=== Records for the exercise ===
@[simp] theorem raiseBudget_records (profiles : Profiles) (active : Nat) (s : State) : KeepsRecords (raiseBudget profiles active s) s := by
  unfold raiseBudget; simp only [KeepsRecords]; (repeat' split) <;> first | done | (simp; done) | (simp_all; done) | rfl

@[simp] theorem changeBudget_records (profiles : Profiles) (active : Nat) (s : State) : KeepsRecords (changeBudget profiles active s) s := by
  unfold changeBudget; simp only [KeepsRecords]; (repeat' split) <;> first | done | (simp; done) | (simp_all; done) | rfl

@[simp] theorem budgetProfile_records (n : Nat) (s : State) : KeepsRecords (budgetProfile n s) s := by
  unfold budgetProfile; simp only [KeepsRecords]; (repeat' split) <;> first | done | (simp; done) | (simp_all; done) | rfl

@[simp] theorem issueClaim_records (ev : PolicyEvent) (a : PolicyAction) (s : State) : KeepsRecords (issueClaim ev a s) s := by
  unfold issueClaim; simp only [KeepsRecords]; (repeat' split) <;> first | done | (simp; done) | (simp_all; done) | rfl

@[simp] theorem takeEvent_records (ev : PolicyEvent) (s : State) : KeepsRecords (takeEvent ev s) s := by
  unfold takeEvent
  exact foldl_rel KeepsRecords keepsRecords_refl keepsRecords_trans (fun u a => issueClaim_records ev a u) _ _

@[simp] theorem drainEvents_records (s : State) : KeepsRecords (drainEvents s) s := by
  unfold drainEvents
  exact keepsRecords_trans (foldl_rel KeepsRecords keepsRecords_refl keepsRecords_trans (fun u a => takeEvent_records a u) _ _) (by simp [KeepsRecords])

@[simp] theorem finish_records (s : State) : KeepsRecords (finish s) s := by
  unfold finish; simp only [KeepsRecords]; (repeat' split) <;> first | done | (simp; done) | (simp_all; done) | rfl

end Sys2Proof.Machine
end

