/-! ## The half angle (R97, R113, log 27) -/

/-- The steps in a quadrant lie on their side of 45°. -/
theorem oddSteps_half (x y : Int) (hx : 0 < x) (hy : 0 ≤ y) : (y < x → oddStepsInQuadrant x y < 23) ∧ (x ≤ y →
    23 ≤ oddStepsInQuadrant x y) := by
  have hsplit : oddTangents = oddTangents.take 22 ++ oddTangents.drop 22 := by simp
  constructor
  · intro h
    unfold oddStepsInQuadrant
    rw [hsplit, List.filter_append, List.length_append]
    have : (oddTangents.drop 22).filter (fun (t : Nat) => decide (x * (t : Int) ≤ y * (tangentScale : Int))) = [] := by
      rw [List.filter_eq_nil_iff]; intro t ht
      have ht2 : tangentScale ≤ t := by
        have : ∀ t ∈ oddTangents.drop 22, tangentScale ≤ t := by decide
        exact this t ht
      simp only [decide_eq_true_eq, not_le]
      have h1 : x * (tangentScale : Int) ≤ x * (t : Int) := by
        apply Int.mul_le_mul_of_nonneg_left (by exact_mod_cast ht2) hx.le
      have h2 : y * (tangentScale : Int) < x * (tangentScale : Int) := by
        apply Int.mul_lt_mul_of_pos_right h (by decide)
      omega
    rw [this]
    have := List.length_filter_le (fun (t : Nat) => decide (x * (t : Int) ≤ y * (tangentScale : Int))) (oddTangents.take 22)
    have h3 : (oddTangents.take 22).length = 22 := by decide
    simp only [List.length_nil]; omega
  · intro h
    unfold oddStepsInQuadrant
    have hs : oddTangents = oddTangents.take 23 ++ oddTangents.drop 23 := by simp
    rw [hs, List.filter_append, List.length_append]
    have : (oddTangents.take 23).filter (fun (t : Nat) => decide (x * (t : Int) ≤ y * (tangentScale : Int))) = oddTangents.take 23 := by
      rw [List.filter_eq_self]; intro t ht
      have ht2 : t ≤ tangentScale := by
        have : ∀ t ∈ oddTangents.take 23, t ≤ tangentScale := by decide
        exact this t ht
      simp only [decide_eq_true_eq]
      have h1 : x * (t : Int) ≤ x * (tangentScale : Int) := by
        apply Int.mul_le_mul_of_nonneg_left (by exact_mod_cast ht2) hx.le
      have h2 : x * (tangentScale : Int) ≤ y * (tangentScale : Int) := by
        apply Int.mul_le_mul_of_nonneg_right h (by decide)
      omega
    rw [this]
    have h3 : (oddTangents.take 23).length = 23 := by decide
    omega
/-- There are 45 steps in a quadrant. -/
theorem oddSteps_le (x y : Int) : oddStepsInQuadrant x y ≤ 45 := by
  unfold oddStepsInQuadrant
  have := List.length_filter_le (fun (t : Nat) => decide (x * (t : Int) ≤ y * (tangentScale : Int))) oddTangents
  have h3 : oddTangents.length = 45 := by decide
  omega
/-- The quadrant of an angle, from the larger of the two components (R113). -/
theorem quadrant_of (x y : Int) (h : ¬ (x = 0 ∧ y = 0)) :
    quadrant (halfAngle y x) = (if x.natAbs < y.natAbs ∨ x = -y then if 0 < y then .landscapeInverted else .landscape
      else if 0 < x then .portrait else .portraitInverted) := by
  unfold halfAngle
  by_cases c1 : 0 < y ∧ 0 ≤ x
  · rw [if_pos c1]
    have o := oddSteps_half y x c1.1 c1.2
    have l := oddSteps_le y x
    by_cases k : x < y
    · have := o.1 k; rw [if_pos (by omega), if_pos (by omega)]; unfold quadrant; rw [if_pos (by omega)]
    · have := o.2 (by omega); rw [if_neg (by omega), if_pos (by omega)]; unfold quadrant; rw [if_neg (by omega), if_pos (by omega)]
  · rw [if_neg c1]
    by_cases c2 : y ≤ 0 ∧ 0 < x
    · rw [if_pos c2]
      have o := oddSteps_half x (-y) c2.2 (by omega)
      have l := oddSteps_le x (-y)
      by_cases k : -y < x
      · have := o.1 k; rw [if_neg (by omega), if_pos (by omega)]; unfold quadrant; rw [if_neg (by omega), if_pos (by omega)]
      · have := o.2 (by omega); rw [if_pos (by omega), if_neg (by omega)]; unfold quadrant; rw [if_neg (by omega), if_neg (by omega), if_pos (by omega)]
    · rw [if_neg c2]
      by_cases c3 : y < 0 ∧ x ≤ 0
      · rw [if_pos c3]
        have o := oddSteps_half (-y) (-x) (by omega) (by omega)
        have l := oddSteps_le (-y) (-x)
        by_cases k : -x < -y
        · have := o.1 k; rw [if_pos (by omega), if_neg (by omega)]; unfold quadrant; rw [if_neg (by omega), if_neg (by omega), if_pos (by omega)]
        · have := o.2 (by omega); rw [if_neg (by omega), if_neg (by omega)]; unfold quadrant; rw [if_neg (by omega), if_neg (by omega), if_neg (by omega)]
      · rw [if_neg c3]
        have o := oddSteps_half (-x) y (by omega) (by omega)
        have l := oddSteps_le (-x) y
        by_cases k : y < -x
        · have := o.1 k; rw [if_neg (by omega), if_neg (by omega)]; unfold quadrant; rw [if_neg (by omega), if_neg (by omega), if_neg (by omega)]
        · have := o.2 (by omega); rw [if_pos (by omega), if_pos (by omega)]; unfold quadrant; rw [if_pos (by omega)]
/-- A direction along an axis lies in the widened range of its own quadrant alone. -/
theorem quadrant_axis (x y : Int) (h : (x = 0 ∧ 200 ≤ y.natAbs) ∨ (y = 0 ∧ 200 ≤ x.natAbs)) : ∀ o, inWidened o (halfAngle y x) = true →
    o = quadrant (halfAngle y x) := by
  have z : ∀ a : Int, 0 < a → oddStepsInQuadrant a 0 = 0 := by
    intro a ha; unfold oddStepsInQuadrant
    have : oddTangents.filter (fun (t : Nat) => decide (a * (t : Int) ≤ 0 * (tangentScale : Int))) = [] := by
      rw [List.filter_eq_nil_iff]; intro t ht
      have ht2 : 0 < t := by
        have : ∀ t ∈ oddTangents, 0 < t := by decide
        exact this t ht
      simp only [decide_eq_true_eq, not_le, Int.zero_mul]
      exact Int.mul_pos ha (by exact_mod_cast ht2)
    rw [this]; rfl
  have : halfAngle y x = 0 ∨ halfAngle y x = 45 ∨ halfAngle y x = 90 ∨ halfAngle y x = 135 := by
    unfold halfAngle
    rcases h with ⟨rfl, h⟩ | ⟨rfl, h⟩
    · by_cases k : 0 < y
      · rw [if_pos ⟨k, le_refl _⟩, z _ k]; simp
      · rw [if_neg (by omega), if_neg (by omega), if_pos ⟨by omega, le_refl _⟩]; simp [z (-y) (by omega)]
    · by_cases k : 0 < x
      · rw [if_neg (by omega), if_pos ⟨le_refl _, k⟩]; simp [z x k]
      · rw [if_neg (by omega), if_neg (by omega), if_neg (by omega), z (-x) (by omega)]; simp
  intro o ho
  rcases this with e | e | e | e <;> rw [e] at ho ⊢ <;> cases o <;> simp [inWidened, quadrant] at ho ⊢
/-- The sample of a motion frame as it is encoded. -/
theorem motionOf_enc (x y z : Word16) : motionOf (encWord x ++ encWord y ++ encWord z) = some (x, y, z) := by
  have : ∀ w : Word16, BitVec.ofNat 8 (w.toNat / 256) ++ BitVec.ofNat 8 w.toNat = w := by
    intro w; apply BitVec.eq_of_toNat_eq
    simp only [BitVec.toNat_append, BitVec.toNat_ofNat]
    have := w.isLt
    rw [← Nat.shiftLeft_add_eq_or_of_lt (by omega)]
    simp [Nat.shiftLeft_eq]; omega
  simp only [encWord, enc16, List.cons_append, List.nil_append, motionOf, this]

/-- Classification does not count the lid's frames as received. -/
theorem decideFrame_received (kind : Byte) (payload : List Byte) (damaged : Bool) (s : State) :
    (decideFrame .lidMotion kind payload damaged s).route.ingress.lidMotion.received = s.route.ingress.lidMotion.received := by
  have wk : ∀ k (u : State), (wakeClaim k u).route = u.route := by
    intro k u; simp
  have fw : ∀ k p d i de (u : State), (forwardFrame .lidMotion k p d i de u).route.ingress.lidMotion.received = u.route.ingress.lidMotion.received := by
    intro k p d i de u; unfold forwardFrame; dsimp only; split <;> rfl
  have ac : ∀ k p d i f (u : State), (actOnFrame .lidMotion k p d i f u).route.ingress.lidMotion.received = u.route.ingress.lidMotion.received := by
    intro k p d i f u; unfold actOnFrame; dsimp only; split
    · rw [fw]; rfl
    · rfl
    · rw [wk]; rfl
    · rw [wk, fw]; rfl
  have th : ∀ k p d i e (u : State), (thinFrame .lidMotion k p d i e u).route.ingress.lidMotion.received = u.route.ingress.lidMotion.received := by
    intro k p d i e u; unfold thinFrame; split
    · rw [ac]; rfl
    · rfl
  unfold decideFrame; split
  · rfl
  · rw [if_neg (by simp)]; unfold classify; split
    · rfl
    · split
      · rfl
      · split
        · rfl
        · rw [th]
===
» **Task to complete**
For each line of the entries that includes "apply", show that line.

» **Answer to the exercise**
        apply Int.mul_le_mul_of_nonneg_left (by exact_mod_cast ht2) hx.le
        apply Int.mul_lt_mul_of_pos_right h (by decide)
        apply Int.mul_le_mul_of_nonneg_left (by exact_mod_cast ht2) hx.le
        apply Int.mul_le_mul_of_nonneg_right h (by decide)
    intro w; apply BitVec.eq_of_toNat_eq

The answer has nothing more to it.